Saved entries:
-*-

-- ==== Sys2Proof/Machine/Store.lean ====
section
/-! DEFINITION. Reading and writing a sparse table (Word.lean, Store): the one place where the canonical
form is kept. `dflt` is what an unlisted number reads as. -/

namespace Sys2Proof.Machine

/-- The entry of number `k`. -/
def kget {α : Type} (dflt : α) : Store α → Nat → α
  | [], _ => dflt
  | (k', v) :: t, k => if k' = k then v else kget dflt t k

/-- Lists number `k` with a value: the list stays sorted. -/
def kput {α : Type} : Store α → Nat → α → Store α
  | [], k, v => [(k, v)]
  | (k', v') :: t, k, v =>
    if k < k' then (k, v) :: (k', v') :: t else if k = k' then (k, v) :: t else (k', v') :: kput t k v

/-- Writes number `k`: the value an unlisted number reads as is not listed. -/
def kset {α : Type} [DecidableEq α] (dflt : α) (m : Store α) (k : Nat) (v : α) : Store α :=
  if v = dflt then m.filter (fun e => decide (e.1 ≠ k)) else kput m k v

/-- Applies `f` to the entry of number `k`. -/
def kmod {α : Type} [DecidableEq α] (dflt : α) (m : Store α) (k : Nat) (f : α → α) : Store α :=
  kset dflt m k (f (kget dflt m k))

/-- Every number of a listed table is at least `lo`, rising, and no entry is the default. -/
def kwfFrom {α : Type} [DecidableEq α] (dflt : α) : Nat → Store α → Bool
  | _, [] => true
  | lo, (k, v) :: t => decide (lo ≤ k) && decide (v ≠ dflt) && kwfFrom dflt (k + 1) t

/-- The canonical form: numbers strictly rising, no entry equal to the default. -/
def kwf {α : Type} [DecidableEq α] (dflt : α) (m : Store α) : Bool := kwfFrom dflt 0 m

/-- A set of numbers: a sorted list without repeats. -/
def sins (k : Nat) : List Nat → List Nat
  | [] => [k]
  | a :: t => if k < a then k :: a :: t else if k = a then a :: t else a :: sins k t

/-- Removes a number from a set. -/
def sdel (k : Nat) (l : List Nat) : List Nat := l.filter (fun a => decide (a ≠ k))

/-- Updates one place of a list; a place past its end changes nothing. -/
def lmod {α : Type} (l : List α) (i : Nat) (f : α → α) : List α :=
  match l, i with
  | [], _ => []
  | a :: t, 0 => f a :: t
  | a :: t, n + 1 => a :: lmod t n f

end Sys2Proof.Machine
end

-*-

## [Task brief]
Copy the lines of the data above exactly as written, beginning with the line containing "kwfFrom dflt 0 m" and ending with the line containing "changes nothing. -/", and leave out all other lines.

## [Worked solution]
def kwf {α : Type} [DecidableEq α] (dflt : α) (m : Store α) : Bool := kwfFrom dflt 0 m

/-- A set of numbers: a sorted list without repeats. -/
def sins (k : Nat) : List Nat → List Nat
  | [] => [k]
  | a :: t => if k < a then k :: a :: t else if k = a then a :: t else a :: sins k t

/-- Removes a number from a set. -/
def sdel (k : Nat) (l : List Nat) : List Nat := l.filter (fun a => decide (a ≠ k))

/-- Updates one place of a list; a place past its end changes nothing. -/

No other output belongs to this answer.